Serotonin Neurons Integrate GABA and Dopamine Inputs To Regulate Meal Initiation

Authors

Kristine M Conde
HueyZhong Wong
Shuzheng Fang
Yongxiang Li
Meng Yu
Yue Deng
Qingzhuo Liu
Xing Fang
Mengjie Wang
Yuhan Shi
Olivia Z Ginnard
Yuxue Yang
Longlong Tu
Hesong Liu
Hailan Liu
Na Yin
Jonathan C Bean
Junying Han
Megan E Burt
Sanika V Jossy
Yongjie Yang
Qingchun Tong
Benjamin R Arenkiel
Chunmei Wang
Yang He
Yong Xu

Publication Date

2-1-2025

Journal

Metabolism

DOI

10.1016/j.metabol.2024.156099

PMID

39667432

PMCID

PMC11924950

PubMedCentral® Posted Date

3-20-2025

PubMedCentral® Full Text Version

Author MSS

Published Open-Access

yes

Keywords

Animals, gamma-Aminobutyric Acid, Dopamine, Mice, Serotonergic Neurons, Serotonin, Male, Feeding Behavior, GABAergic Neurons, Dorsal Raphe Nucleus, Optogenetics, Mice, Inbred C57BL, Receptors, Dopamine D2, Meal initiation, Serotonin, GABA, Dopamine

Abstract

Obesity is a growing global health epidemic with limited orally administered therapeutics. Serotonin (5-HT) is one neurotransmitter which remains an excellent target for new weight-loss therapies, but a gap remains in understanding the mechanisms involved in 5-HT produced in the dorsal Raphe nucleus (DRN) and its involvement in meal initiation.

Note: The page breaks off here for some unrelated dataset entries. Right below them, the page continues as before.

-- ==== Sys2Proof/Laws/Keeps02.lean ====
section
/-! SUPPORT. Keeps02.lean: what every operation keeps (Keeps.lean), one lemma an operation: RateControl, Tarn, Emission, Inlet, Outflow, Fount. -/

namespace Sys2Proof.Machine

set_option linter.unusedVariables false
set_option linter.unusedTactic false
set_option linter.unreachableTactic false

variable {{sc : Scope}} {{s0 : State}}

/-! ### RateControl -/

theorem keeps_evRd (s : State) (r : Nat) (code : Nat) (detail : Nat) (h : Keeps sc s0 s) (hout : sc.out = true) : Keeps sc s0
    (State.evRd s r code detail) := by
  unfold State.evRd
  repeat' (with_reducible first | assumption | apply keeps_evR)

theorem keeps_rendLoad (s : State) (r : Nat) (h : Keeps sc s0 s) (hcoders : sc.coders = true) : Keeps sc s0 (State.rendLoad s
    r) := by
  unfold State.rendLoad
  repeat' (with_reducible first | assumption | apply keeps_setRend)

theorem keeps_rendFresh (s : State) (r : Nat) (h : Keeps sc s0 s) (hcoders : sc.coders = true) : Keeps sc s0 (State.rendFresh s
    r) := by
  unfold State.rendFresh
  repeat' (with_reducible first | assumption | apply keeps_setRend)

theorem keeps_rateSet (s : State) (r : Nat) (cq : Option Nat) (effort : Option Nat) (rate : Option Nat) (buf : Option Nat) (h :
    Keeps sc s0 s) (hout : sc.out = true) (hcoders : sc.coders = true) : Keeps sc s0 (State.rateSet s r cq effort rate buf) :=
    by
  unfold State.rateSet
  repeat' first
      | (with_reducible first
          | assumption
          | apply keeps_setRend
          | apply keeps_evRd
          | refine keeps_ite ?_ ?_
          | apply keeps_foldl)
      | split
      | (with_reducible apply keeps_put_coders hcoders; (with_reducible first
          | assumption
          | apply keeps_setRend
          | apply keeps_evRd
          | apply keeps_foldl
          | split))
      | intro _
      | dsimp only

theorem keeps_beginCoding (s : State) (r : Nat) (e : PlanPic) (pos : Nat) (h : Keeps sc s0 s) (hregs : sc.regs = true) (hout :
    sc.out = true) (hcoders : sc.coders = true) : Keeps sc s0 (State.beginCoding s r e pos) := by
  unfold State.beginCoding
  repeat' (with_reducible first
      | assumption
      | apply keeps_evRd
      | apply keeps_setRend
      | apply keeps_inc
      | refine keeps_ite ?_ ?_)

theorem keeps_keyTake (s : State) (c : Nat) (p : Nat) (h : Keeps sc s0 s) (hout : sc.out = true) (hcoders : sc.coders = true) :
    Keeps sc s0 (State.keyTake s c p) := by
  unfold State.keyTake
  repeat' first
      | (with_reducible first
          | assumption
          | apply keeps_evC
          | refine keeps_ite ?_ ?_
          | apply keeps_foldl)
      | split
      | (with_reducible apply keeps_put_coders hcoders; (with_reducible first
          | assumption
          | apply keeps_evC
          | apply keeps_foldl
          | split))
      | intro _
      | dsimp only

theorem keeps_keyDefer (s : State) (c : Nat) (h : Keeps sc s0 s) (hregs : sc.regs = true) (hout : sc.out = true) (hcoders :
    sc.coders = true) : Keeps sc s0 (State.keyDefer s c) := by
  unfold State.keyDefer
  repeat' first
      | (with_reducible first
          | assumption
          | apply keeps_inc
          | apply keeps_raiseTo
          | apply keeps_evC
          | refine keeps_ite ?_ ?_
          | apply keeps_foldl)
      | split
      | (with_reducible apply keeps_upd; (with_reducible first
          | assumption
          | apply keeps_inc
          | apply keeps_raiseTo
          | apply keeps_evC
          | apply keeps_foldl
          | split))
      | (with_reducible first
          | exact Held.refl _
          | exact TimeStep.refl _
          | exact ImgStep.refl _
          | exact UnitStep.refl _ _
          | exact MemStep.refl _
          | exact Held.write hregs
          | exact Held.write hout
          | exact Held.write hcoders)
      | intro _
      | dsimp only
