-- ==== Sys2Proof/Laws/Keeps03.lean ====
section
/-! SUPPORT. Keeps03.lean: what every operation keeps (Keeps.lean), one lemma an operation: Pairing, Reliability, Course, Reservoir, Host. -/

namespace Sys2Proof.Machine

set_option linter.unusedVariables false
set_option linter.unusedTactic false
set_option linter.unreachableTactic false

variable {{sc : Scope}} {{s0 : State}}

/-! ### Pairing -/

theorem keeps_updPair (s : State) (f : Pair → Pair) (h : Keeps sc s0 s) (hpair : sc.pair = true) : Keeps sc s0 (State.updPair s
    f) := by
  unfold State.updPair
  exact keeps_put_pair hpair h

theorem keeps_setRole (s : State) (r : Nat) (h : Keeps sc s0 s) (hout : sc.out = true) (hpair : sc.pair = true) : Keeps sc s0
    (State.setRole s r) := by
  unfold State.setRole
  repeat' (with_reducible first | assumption | apply keeps_ev | apply keeps_updPair | refine keeps_ite ?_ ?_)

theorem keeps_setActOut (s : State) (b : Bool) (h : Keeps sc s0 s) (hout : sc.out = true) (hpair : sc.pair = true) : Keeps sc
    s0 (State.setActOut s b) := by
  unfold State.setActOut
  repeat' (with_reducible first | assumption | apply keeps_emit | apply keeps_updPair | refine keeps_ite ?_ ?_)

theorem keeps_pairSettle (s : State) (h : Keeps sc s0 s) (hpair : sc.pair = true) : Keeps sc s0 (State.pairSettle s) := by
  unfold State.pairSettle
  repeat' (with_reducible first | assumption | apply keeps_updPair)

theorem keeps_withdraw (s : State) (h : Keeps sc s0 s) (hregs : sc.regs = true) (hout : sc.out = true) (hemit : sc.emit = true)
    (hpair : sc.pair = true) : Keeps sc s0 (State.withdraw s) := by
  unfold State.withdraw
  repeat' first
      | (with_reducible first
          | assumption
          | apply keeps_pairSettle
          | apply keeps_setRole
          | apply keeps_setActOut
          | apply keeps_gateClose
          | refine keeps_ite ?_ ?_
          | apply keeps_foldl
          | intro _)
      | split
      | dsimp only

theorem keeps_fatal (s : State) (cause : Nat) (inj : Bool) (h : Keeps sc s0 s) (hmem : sc.mem = true) (hregs : sc.regs = true)
    (hout : sc.out = true) (hemit : sc.emit = true) (hmemsys : sc.memsys = true) (hdma : sc.dma = true) (hpair : sc.pair =
    true) (hras : sc.ras = true) : Keeps sc s0 (State.fatal s cause inj) := by
  unfold State.fatal
  repeat' first
      | (with_reducible first
          | assumption
          | apply keeps_replace
          | apply keeps_alert
          | apply keeps_ev
          | apply keeps_withdraw
          | apply keeps_updPair
          | apply keeps_sluiceDisable
          | apply keeps_bceDrop
          | refine keeps_ite ?_ ?_
          | apply keeps_foldl)
      | split
      | (with_reducible apply keeps_upd; (with_reducible first
          | assumption
          | apply keeps_replace
          | apply keeps_alert
          | apply keeps_ev
          | apply keeps_withdraw
          | apply keeps_updPair
          | apply keeps_sluiceDisable
          | apply keeps_bceDrop
          | apply keeps_foldl
          | split))
      | (with_reducible first
          | exact Held.refl _
          | exact TimeStep.refl _
          | exact ImgStep.refl _
          | exact UnitStep.refl _ _
          | exact MemStep.refl _
          | exact Held.write hregs
          | exact Held.write hout
          | exact Held.write hemit
          | exact Held.write hmemsys
          | exact Held.write hdma
          | exact Held.write hpair
          | exact Held.write hras)
      | (with_reducible refine MemStep.write hmem (Mem.wf_puts _ _ _))
      | (with_reducible refine MemStep.write hmem (Mem.wf_putEnabled _ _ _))
      | intro _
      | dsimp only
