theorem keeps_lanePattern (s : State) (n : Nat) (w : Word) (h : Keeps sc s0 s) (hregs : sc.regs = true) (hout : sc.out = true)
    (hcourses : sc.courses = true) (hlanes : sc.lanes = true) : Keeps sc s0 (State.lanePattern s n w) := by
  unfold State.lanePattern
  repeat' (with_reducible first
      | assumption
      | apply keeps_ev
      | apply keeps_wrn
      | apply keeps_wr64
      | apply keeps_laneTestState
      | refine keeps_ite ?_ ?_)

theorem keeps_execPatternWrite (n : Nat) (w : Word) (s : State) (h : Keeps sc s0 s) (hregs : sc.regs = true) (hout : sc.out =
    true) (hcourses : sc.courses = true) (hlanes : sc.lanes = true) : KeepsO sc s0 (execPatternWrite n w s) := by
  unfold execPatternWrite
  repeat' (with_reducible first | assumption | apply keeps_lanePattern | apply keepsO_next)

theorem keeps_marginStart (s : State) (n : Nat) (h : Keeps sc s0 s) (hlanes : sc.lanes = true) : Keeps sc s0 (State.marginStart
    s n) := by
  unfold State.marginStart
  repeat' (with_reducible first | assumption | apply keeps_setLane | refine keeps_ite ?_ ?_)

theorem keeps_marginWrite (s : State) (n : Nat) (w : Word) (h : Keeps sc s0 s) (hregs : sc.regs = true) (hlanes : sc.lanes =
    true) : Keeps sc s0 (State.marginWrite s n w) := by
  unfold State.marginWrite
  repeat' (with_reducible first | assumption | apply keeps_setFld | apply keeps_marginStart | refine keeps_ite ?_ ?_)

theorem keeps_execMarginStart (n : Nat) (s : State) (h : Keeps sc s0 s) (hlanes : sc.lanes = true) : KeepsO sc s0
    (execMarginStart n s) := by
  unfold execMarginStart
  repeat' (with_reducible first | assumption | apply keeps_marginStart | apply keepsO_next)

theorem keeps_execMarginComplete (n : Nat) (left : Nat) (right : Nat) (vert : Nat) (s : State) (h : Keeps sc s0 s) (hregs :
    sc.regs = true) (hout : sc.out = true) (hlanes : sc.lanes = true) : KeepsO sc s0 (execMarginComplete n left right vert s)
    := by
  unfold execMarginComplete
  repeat' first
      | (with_reducible first
          | assumption
          | apply keeps_ev
          | apply keeps_wrn
          | apply keeps_setLane
          | apply keepsO_next
          | refine keeps_ite ?_ ?_
          | apply keeps_foldl)
      | split
      | (with_reducible apply keeps_upd; (with_reducible first
          | assumption
          | apply keeps_ev
          | apply keeps_wrn
          | apply keeps_setLane
          | apply keepsO_next
          | apply keeps_foldl
          | split))
      | (with_reducible first
          | exact Held.refl _
          | exact TimeStep.refl _
          | exact ImgStep.refl _
          | exact UnitStep.refl _ _
          | exact MemStep.refl _
          | exact Held.write hregs
          | exact Held.write hout
          | exact Held.write hlanes)
      | intro _
      | dsimp only

/-! ### Power -/

theorem keeps_powerDown (s : State) (b : Nat) (h : Keeps sc s0 s) (hmem : sc.mem = true) (hregs : sc.regs = true) (hout :
    sc.out = true) (hmemsys : sc.memsys = true) (hlanes : sc.lanes = true) (hboot : sc.boot = true) (hras : sc.ras = true) :
    Keeps sc s0 (State.powerDown s b) := by
  unfold State.powerDown
  repeat' first
      | (with_reducible first
          | assumption
          | apply keeps_stackEntered
          | apply keeps_srSet
          | apply keeps_setFld
          | apply keeps_setLane
          | apply keeps_ev
          | refine keeps_ite ?_ ?_
          | apply keeps_foldl)
      | split
      | (with_reducible apply keeps_put_boot hboot; (with_reducible first
          | assumption
          | apply keeps_stackEntered
          | apply keeps_srSet
          | apply keeps_setFld
          | apply keeps_setLane
          | apply keeps_ev
          | apply keeps_foldl
          | split))
      | intro _
      | dsimp only

theorem keeps_powerUp (s : State) (b : Nat) (h : Keeps sc s0 s) (hregs : sc.regs = true) (hout : sc.out = true) (hmemsys :
    sc.memsys = true) (hboot : sc.boot = true) : Keeps sc s0 (State.powerUp s b) := by
  unfold State.powerUp
  repeat' first
      | (with_reducible first
          | assumption
          | apply keeps_srClear
          | apply keeps_ev
          | apply keeps_setFld
          | refine keeps_ite ?_ ?_
          | apply keeps_foldl)
      | split
      | (with_reducible apply keeps_put_boot hboot; (with_reducible first
          | assumption
          | apply keeps_srClear
          | apply keeps_ev
          | apply keeps_setFld
          | apply keeps_foldl
          | split))
      | intro _
      | dsimp only

theorem keeps_powerRefuse (s : State) (b : Nat) (why : Nat) (h : Keeps sc s0 s) (hregs : sc.regs = true) (hout : sc.out = true)
    : Keeps sc s0 (State.powerRefuse s b why) := by
  unfold State.powerRefuse
  repeat' (with_reducible first | assumption | apply keeps_ev | apply keeps_setFld)

theorem keeps_powerChange (s : State) (b : Nat) (h : Keeps sc s0 s) (hmem : sc.mem = true) (hregs : sc.regs = true) (hout :
    sc.out = true) (hmemsys : sc.memsys = true) (hlanes : sc.lanes = true) (hboot : sc.boot = true) (hras : sc.ras = true) :
    Keeps sc s0 (State.powerChange s b).1 := by
  unfold State.powerChange
  repeat' first
      | (with_reducible first
          | assumption
          | apply keeps_powerUp
          | apply keeps_setFld
          | apply keeps_powerRefuse
          | apply keeps_ev
          | apply keeps_powerDown
          | refine keeps_ite ?_ ?_
          | apply keeps_foldl
          | intro _)
      | split
      | dsimp only

theorem keeps_powerChanges (l : List Nat) (hmem : sc.mem = true) (hregs : sc.regs = true) (hout : sc.out = true) (hmemsys :
    sc.memsys = true) (hlanes : sc.lanes = true) (hboot : sc.boot = true) (hras : sc.ras = true) : ∀ (s : State) (n : Nat),
    Keeps sc s0 s → Keeps sc s0 (powerChanges l s n).1 := by
  induction l with
  | nil => exact fun _ _ h => h
  | cons b l ih =>
    intro s n h
    unfold powerChanges
    repeat' (with_reducible first | assumption | apply keeps_powerChange | apply ih)

theorem keeps_powerWeir (s : State) (d : Nat) (h : Keeps sc s0 s) (hmem : sc.mem = true) (hregs : sc.regs = true) (hout :
    sc.out = true) (hmemsys : sc.memsys = true) (hlanes : sc.lanes = true) (hboot : sc.boot = true) (hras : sc.ras = true) :
    Keeps sc s0 (State.powerWeir s d).1 := by
  unfold State.powerWeir
  repeat' (with_reducible first | assumption | apply keeps_powerChanges)

theorem keeps_pwrReqWrite (s : State) (w : Word) (h : Keeps sc s0 s) (hmem : sc.mem = true) (hregs : sc.regs = true) (hout :
    sc.out = true) (hmemsys : sc.memsys = true) (hlanes : sc.lanes = true) (hboot : sc.boot = true) (hras : sc.ras = true) :
    Keeps sc s0 (State.pwrReqWrite s w) := by
  unfold State.pwrReqWrite
  repeat' first
      | (with_reducible first
          | assumption
          | apply keeps_wrn
          | apply keeps_powerRefuse
          | apply keeps_powerChanges
          | refine keeps_ite ?_ ?_
          | apply keeps_foldl
          | intro _)
      | split
      | dsimp only

theorem keeps_execPwrReqWrite (w : Word) (s : State) (h : Keeps sc s0 s) (hmem : sc.mem = true) (hregs : sc.regs = true) (hout
    : sc.out = true) (hmemsys : sc.memsys = true) (hlanes : sc.lanes = true) (hboot : sc.boot = true) (hras : sc.ras = true) :
    KeepsO sc s0 (execPwrReqWrite w s) := by
  unfold execPwrReqWrite
  repeat' first
      | (with_reducible first
          | assumption
          | apply keeps_pwrReqWrite
          | apply keepsO_next
          | refine keeps_ite ?_ ?_
          | apply keeps_foldl)
      | split
      | (with_reducible apply keeps_upd; (with_reducible first
          | assumption
          | apply keeps_pwrReqWrite
          | apply keepsO_next
          | apply keeps_foldl
          | split))
      | (with_reducible first
          | exact Held.refl _
          | exact TimeStep.refl _
          | exact ImgStep.refl _
          | exact UnitStep.refl _ _
          | exact MemStep.refl _
          | exact Held.write hregs
          | exact Held.write hout
          | exact Held.write hmemsys
          | exact Held.write hlanes
          | exact Held.write hboot
          | exact Held.write hras)
      | (with_reducible refine MemStep.write hmem (Mem.wf_puts _ _ _))
      | (with_reducible refine MemStep.write hmem (Mem.wf_putEnabled _ _ _))
      | intro _
      | dsimp only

Using an optogenetic feeding paradigm, we showed that the 5-HTDRN→arcuate nucleus (ARH) circuit plays a role in meal initiation. Incorporating electrophysiology and ChannelRhodopsin-2-Assisted Circuit Mapping, we demonstrated that 5-HTDRN neurons receive inhibitory input partially from GABAergic neurons in the DRN, and the 5-HT response can be enhanced by hunger. Additionally, deletion of the GABAA receptor subunit in 5-HT neurons inhibits meal initiation with no effect on the satiation process. Finally, we identified the role of dopaminergic inputs via dopamine receptor D2 in enhancing the response to GABA-induced feeding. Thus, our results indicate that 5-HTDRN neurons are inhibited by synergistic inhibitory actions of GABA and dopamine, for the initiation of a meal.